Copy nothing from the entries below except the lines from the one containing "value is one. -/" through the one containing "after it. -/", and copy those exactly.
[Start of Attachment]
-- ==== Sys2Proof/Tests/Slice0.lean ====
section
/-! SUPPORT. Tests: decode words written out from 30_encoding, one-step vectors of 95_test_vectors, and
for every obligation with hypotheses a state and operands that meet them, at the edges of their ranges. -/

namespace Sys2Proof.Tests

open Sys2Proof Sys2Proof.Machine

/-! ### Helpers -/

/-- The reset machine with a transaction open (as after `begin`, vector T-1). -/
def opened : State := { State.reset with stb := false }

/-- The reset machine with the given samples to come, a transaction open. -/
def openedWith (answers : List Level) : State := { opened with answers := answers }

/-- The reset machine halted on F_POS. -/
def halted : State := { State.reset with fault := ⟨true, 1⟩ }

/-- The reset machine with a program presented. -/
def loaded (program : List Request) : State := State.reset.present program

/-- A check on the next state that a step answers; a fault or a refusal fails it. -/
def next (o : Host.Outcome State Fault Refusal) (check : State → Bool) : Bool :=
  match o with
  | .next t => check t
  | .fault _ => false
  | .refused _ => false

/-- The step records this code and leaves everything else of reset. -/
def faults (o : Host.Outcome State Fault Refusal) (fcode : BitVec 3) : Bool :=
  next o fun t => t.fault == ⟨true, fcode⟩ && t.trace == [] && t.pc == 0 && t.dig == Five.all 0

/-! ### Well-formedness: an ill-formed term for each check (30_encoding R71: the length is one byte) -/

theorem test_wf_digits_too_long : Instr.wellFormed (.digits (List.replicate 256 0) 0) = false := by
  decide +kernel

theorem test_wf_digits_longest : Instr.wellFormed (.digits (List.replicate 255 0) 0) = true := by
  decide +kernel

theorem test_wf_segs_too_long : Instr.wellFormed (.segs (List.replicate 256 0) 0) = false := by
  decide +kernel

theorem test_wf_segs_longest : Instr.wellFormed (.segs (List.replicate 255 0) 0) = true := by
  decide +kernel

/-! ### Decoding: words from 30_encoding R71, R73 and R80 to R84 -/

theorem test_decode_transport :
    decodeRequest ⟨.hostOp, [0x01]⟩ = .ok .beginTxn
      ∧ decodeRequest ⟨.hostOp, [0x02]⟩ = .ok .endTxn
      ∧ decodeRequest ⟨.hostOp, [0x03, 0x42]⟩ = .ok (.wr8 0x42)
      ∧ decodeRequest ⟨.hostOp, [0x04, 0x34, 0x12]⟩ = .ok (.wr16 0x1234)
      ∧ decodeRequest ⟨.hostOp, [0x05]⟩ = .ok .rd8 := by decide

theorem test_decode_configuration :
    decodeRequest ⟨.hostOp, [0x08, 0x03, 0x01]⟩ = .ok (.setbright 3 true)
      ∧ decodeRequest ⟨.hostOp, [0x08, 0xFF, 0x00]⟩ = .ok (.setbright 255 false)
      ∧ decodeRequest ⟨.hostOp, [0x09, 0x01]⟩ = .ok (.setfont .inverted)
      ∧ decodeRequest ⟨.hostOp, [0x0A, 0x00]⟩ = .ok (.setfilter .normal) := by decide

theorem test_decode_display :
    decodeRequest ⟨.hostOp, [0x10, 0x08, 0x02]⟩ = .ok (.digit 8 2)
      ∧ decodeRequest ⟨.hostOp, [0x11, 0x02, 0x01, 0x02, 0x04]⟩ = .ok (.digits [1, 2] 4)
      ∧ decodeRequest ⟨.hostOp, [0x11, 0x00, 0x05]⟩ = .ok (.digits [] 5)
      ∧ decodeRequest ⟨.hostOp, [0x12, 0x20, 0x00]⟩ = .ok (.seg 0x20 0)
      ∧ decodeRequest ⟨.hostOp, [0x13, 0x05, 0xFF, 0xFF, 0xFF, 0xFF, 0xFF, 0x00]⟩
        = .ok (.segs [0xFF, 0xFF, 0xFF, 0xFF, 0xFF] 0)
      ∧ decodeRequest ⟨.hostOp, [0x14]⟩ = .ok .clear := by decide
[End of Attachment]
[Start of Attachment]
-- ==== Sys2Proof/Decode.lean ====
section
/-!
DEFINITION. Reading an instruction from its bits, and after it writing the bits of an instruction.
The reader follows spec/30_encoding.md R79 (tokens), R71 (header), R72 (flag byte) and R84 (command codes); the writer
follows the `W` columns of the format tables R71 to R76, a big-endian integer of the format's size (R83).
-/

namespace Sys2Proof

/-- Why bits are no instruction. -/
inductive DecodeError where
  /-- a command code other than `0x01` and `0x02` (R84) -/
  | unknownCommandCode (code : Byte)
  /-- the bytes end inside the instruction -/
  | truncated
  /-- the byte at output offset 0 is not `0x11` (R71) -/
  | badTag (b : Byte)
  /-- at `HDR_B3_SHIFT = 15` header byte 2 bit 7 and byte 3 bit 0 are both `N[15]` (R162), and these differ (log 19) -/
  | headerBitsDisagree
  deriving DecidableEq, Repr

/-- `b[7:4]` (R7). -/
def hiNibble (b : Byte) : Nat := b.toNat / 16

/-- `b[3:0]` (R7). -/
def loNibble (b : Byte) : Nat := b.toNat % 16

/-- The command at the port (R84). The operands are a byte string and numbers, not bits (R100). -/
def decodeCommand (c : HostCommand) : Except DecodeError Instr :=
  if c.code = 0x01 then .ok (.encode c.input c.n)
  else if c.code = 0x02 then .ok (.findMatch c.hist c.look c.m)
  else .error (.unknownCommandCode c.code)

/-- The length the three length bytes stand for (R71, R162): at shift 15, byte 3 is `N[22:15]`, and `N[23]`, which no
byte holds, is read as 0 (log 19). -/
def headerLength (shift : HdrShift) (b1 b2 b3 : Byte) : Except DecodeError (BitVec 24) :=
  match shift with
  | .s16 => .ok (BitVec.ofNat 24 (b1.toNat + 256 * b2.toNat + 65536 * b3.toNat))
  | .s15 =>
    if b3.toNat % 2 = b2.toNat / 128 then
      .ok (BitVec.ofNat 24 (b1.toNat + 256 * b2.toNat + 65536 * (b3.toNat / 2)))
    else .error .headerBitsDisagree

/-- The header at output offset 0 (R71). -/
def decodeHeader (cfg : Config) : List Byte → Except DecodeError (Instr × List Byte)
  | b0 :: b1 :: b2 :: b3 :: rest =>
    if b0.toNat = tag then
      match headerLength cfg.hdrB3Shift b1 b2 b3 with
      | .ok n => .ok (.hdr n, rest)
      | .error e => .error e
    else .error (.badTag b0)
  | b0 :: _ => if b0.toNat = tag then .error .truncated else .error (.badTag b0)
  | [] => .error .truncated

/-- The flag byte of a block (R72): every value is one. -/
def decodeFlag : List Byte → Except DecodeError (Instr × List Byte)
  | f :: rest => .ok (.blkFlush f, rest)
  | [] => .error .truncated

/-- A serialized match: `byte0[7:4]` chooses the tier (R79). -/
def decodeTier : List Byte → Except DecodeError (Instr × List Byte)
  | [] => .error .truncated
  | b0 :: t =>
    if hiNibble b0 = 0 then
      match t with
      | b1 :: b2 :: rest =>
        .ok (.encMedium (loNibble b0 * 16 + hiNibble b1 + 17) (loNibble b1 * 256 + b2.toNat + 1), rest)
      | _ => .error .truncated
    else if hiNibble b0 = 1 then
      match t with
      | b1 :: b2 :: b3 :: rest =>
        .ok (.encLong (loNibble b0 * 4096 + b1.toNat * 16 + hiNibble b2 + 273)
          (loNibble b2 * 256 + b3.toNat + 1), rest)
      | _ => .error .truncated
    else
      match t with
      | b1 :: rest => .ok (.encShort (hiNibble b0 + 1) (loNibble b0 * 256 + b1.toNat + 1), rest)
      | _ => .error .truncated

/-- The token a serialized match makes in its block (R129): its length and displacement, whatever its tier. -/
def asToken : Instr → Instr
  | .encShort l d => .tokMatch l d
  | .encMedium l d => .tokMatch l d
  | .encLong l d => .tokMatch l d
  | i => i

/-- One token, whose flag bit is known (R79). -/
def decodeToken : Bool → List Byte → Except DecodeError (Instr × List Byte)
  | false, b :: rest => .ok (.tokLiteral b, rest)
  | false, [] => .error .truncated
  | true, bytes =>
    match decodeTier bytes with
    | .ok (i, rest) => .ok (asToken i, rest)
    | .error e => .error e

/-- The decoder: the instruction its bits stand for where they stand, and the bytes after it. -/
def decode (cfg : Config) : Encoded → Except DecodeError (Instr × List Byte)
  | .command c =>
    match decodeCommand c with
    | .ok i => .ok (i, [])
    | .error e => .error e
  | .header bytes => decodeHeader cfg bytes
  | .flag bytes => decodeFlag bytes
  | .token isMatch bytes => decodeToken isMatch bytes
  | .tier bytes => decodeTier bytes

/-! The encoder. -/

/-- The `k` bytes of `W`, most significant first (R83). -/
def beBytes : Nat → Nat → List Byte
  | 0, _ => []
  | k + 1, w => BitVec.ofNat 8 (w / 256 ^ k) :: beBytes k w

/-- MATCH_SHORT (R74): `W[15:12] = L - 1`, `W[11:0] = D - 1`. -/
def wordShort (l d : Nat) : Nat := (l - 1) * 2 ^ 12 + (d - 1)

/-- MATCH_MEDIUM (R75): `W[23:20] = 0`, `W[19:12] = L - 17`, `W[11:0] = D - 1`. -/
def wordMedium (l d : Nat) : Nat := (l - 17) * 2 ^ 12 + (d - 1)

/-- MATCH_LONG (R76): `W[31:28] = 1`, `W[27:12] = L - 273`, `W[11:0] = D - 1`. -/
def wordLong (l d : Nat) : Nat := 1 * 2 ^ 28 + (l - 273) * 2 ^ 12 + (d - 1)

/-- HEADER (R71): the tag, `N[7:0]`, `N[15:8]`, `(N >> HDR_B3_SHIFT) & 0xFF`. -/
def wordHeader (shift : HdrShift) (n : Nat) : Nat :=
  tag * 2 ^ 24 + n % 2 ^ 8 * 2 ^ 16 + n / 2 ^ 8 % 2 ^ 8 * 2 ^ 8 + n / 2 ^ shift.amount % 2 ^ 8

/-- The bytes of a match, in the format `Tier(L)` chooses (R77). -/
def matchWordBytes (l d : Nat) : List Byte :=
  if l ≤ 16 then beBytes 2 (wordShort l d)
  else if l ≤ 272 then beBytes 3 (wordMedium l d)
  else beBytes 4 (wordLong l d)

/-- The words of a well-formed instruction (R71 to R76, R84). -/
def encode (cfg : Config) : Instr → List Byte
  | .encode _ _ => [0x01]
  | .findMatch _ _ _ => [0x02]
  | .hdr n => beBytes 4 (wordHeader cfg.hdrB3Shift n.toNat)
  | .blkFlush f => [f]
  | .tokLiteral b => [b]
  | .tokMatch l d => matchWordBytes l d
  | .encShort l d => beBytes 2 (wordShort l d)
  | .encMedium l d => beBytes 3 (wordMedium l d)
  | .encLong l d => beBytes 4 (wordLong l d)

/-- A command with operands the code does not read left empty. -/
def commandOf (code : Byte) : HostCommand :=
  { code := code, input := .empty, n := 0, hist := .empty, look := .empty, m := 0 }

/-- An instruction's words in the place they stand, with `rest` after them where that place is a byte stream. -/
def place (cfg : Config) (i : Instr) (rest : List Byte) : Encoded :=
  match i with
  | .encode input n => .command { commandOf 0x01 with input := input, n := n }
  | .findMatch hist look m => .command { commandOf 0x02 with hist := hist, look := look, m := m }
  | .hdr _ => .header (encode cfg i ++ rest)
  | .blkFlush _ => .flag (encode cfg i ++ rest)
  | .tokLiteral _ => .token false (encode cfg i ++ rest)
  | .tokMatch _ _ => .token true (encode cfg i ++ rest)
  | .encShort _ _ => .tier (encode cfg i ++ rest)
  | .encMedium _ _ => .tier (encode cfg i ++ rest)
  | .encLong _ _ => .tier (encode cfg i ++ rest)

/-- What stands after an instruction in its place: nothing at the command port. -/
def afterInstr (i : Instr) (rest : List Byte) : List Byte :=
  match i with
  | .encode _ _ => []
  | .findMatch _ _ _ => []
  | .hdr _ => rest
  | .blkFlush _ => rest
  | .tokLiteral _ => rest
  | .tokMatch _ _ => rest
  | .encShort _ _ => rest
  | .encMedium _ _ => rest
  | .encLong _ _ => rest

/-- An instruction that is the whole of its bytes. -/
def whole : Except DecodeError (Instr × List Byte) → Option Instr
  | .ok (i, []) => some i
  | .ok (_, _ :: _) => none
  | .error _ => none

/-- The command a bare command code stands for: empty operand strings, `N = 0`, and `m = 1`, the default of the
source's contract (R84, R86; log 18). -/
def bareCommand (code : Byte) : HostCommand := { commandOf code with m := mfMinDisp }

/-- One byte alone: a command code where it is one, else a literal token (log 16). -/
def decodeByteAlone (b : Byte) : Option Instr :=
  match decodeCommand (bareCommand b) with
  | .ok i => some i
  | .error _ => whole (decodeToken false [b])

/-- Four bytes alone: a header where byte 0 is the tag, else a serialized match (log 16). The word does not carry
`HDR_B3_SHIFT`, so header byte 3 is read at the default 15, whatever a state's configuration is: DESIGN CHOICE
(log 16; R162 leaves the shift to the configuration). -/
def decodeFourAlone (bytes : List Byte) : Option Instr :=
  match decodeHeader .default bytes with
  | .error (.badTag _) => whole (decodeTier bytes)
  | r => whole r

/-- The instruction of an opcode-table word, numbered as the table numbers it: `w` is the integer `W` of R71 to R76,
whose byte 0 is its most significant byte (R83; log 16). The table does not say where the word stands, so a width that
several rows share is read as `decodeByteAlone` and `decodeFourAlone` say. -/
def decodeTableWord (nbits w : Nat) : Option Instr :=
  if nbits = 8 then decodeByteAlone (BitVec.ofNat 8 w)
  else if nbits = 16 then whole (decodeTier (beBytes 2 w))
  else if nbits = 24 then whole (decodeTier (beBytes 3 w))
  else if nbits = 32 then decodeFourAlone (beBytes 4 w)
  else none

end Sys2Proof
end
[End of Attachment]
#### Exercise output
/-- The flag byte of a block (R72): every value is one. -/
def decodeFlag : List Byte → Except DecodeError (Instr × List Byte)
  | f :: rest => .ok (.blkFlush f, rest)
  | [] => .error .truncated

/-- A serialized match: `byte0[7:4]` chooses the tier (R79). -/
def decodeTier : List Byte → Except DecodeError (Instr × List Byte)
  | [] => .error .truncated
  | b0 :: t =>
    if hiNibble b0 = 0 then
      match t with
      | b1 :: b2 :: rest =>
        .ok (.encMedium (loNibble b0 * 16 + hiNibble b1 + 17) (loNibble b1 * 256 + b2.toNat + 1), rest)
      | _ => .error .truncated
    else if hiNibble b0 = 1 then
      match t with
      | b1 :: b2 :: b3 :: rest =>
        .ok (.encLong (loNibble b0 * 4096 + b1.toNat * 16 + hiNibble b2 + 273)
          (loNibble b2 * 256 + b3.toNat + 1), rest)
      | _ => .error .truncated
    else
      match t with
      | b1 :: rest => .ok (.encShort (hiNibble b0 + 1) (loNibble b0 * 256 + b1.toNat + 1), rest)
      | _ => .error .truncated

/-- The token a serialized match makes in its block (R129): its length and displacement, whatever its tier. -/
def asToken : Instr → Instr
  | .encShort l d => .tokMatch l d
  | .encMedium l d => .tokMatch l d
  | .encLong l d => .tokMatch l d
  | i => i

/-- One token, whose flag bit is known (R79). -/
def decodeToken : Bool → List Byte → Except DecodeError (Instr × List Byte)
  | false, b :: rest => .ok (.tokLiteral b, rest)
  | false, [] => .error .truncated
  | true, bytes =>
    match decodeTier bytes with
    | .ok (i, rest) => .ok (asToken i, rest)
    | .error e => .error e

/-- The decoder: the instruction its bits stand for where they stand, and the bytes after it. -/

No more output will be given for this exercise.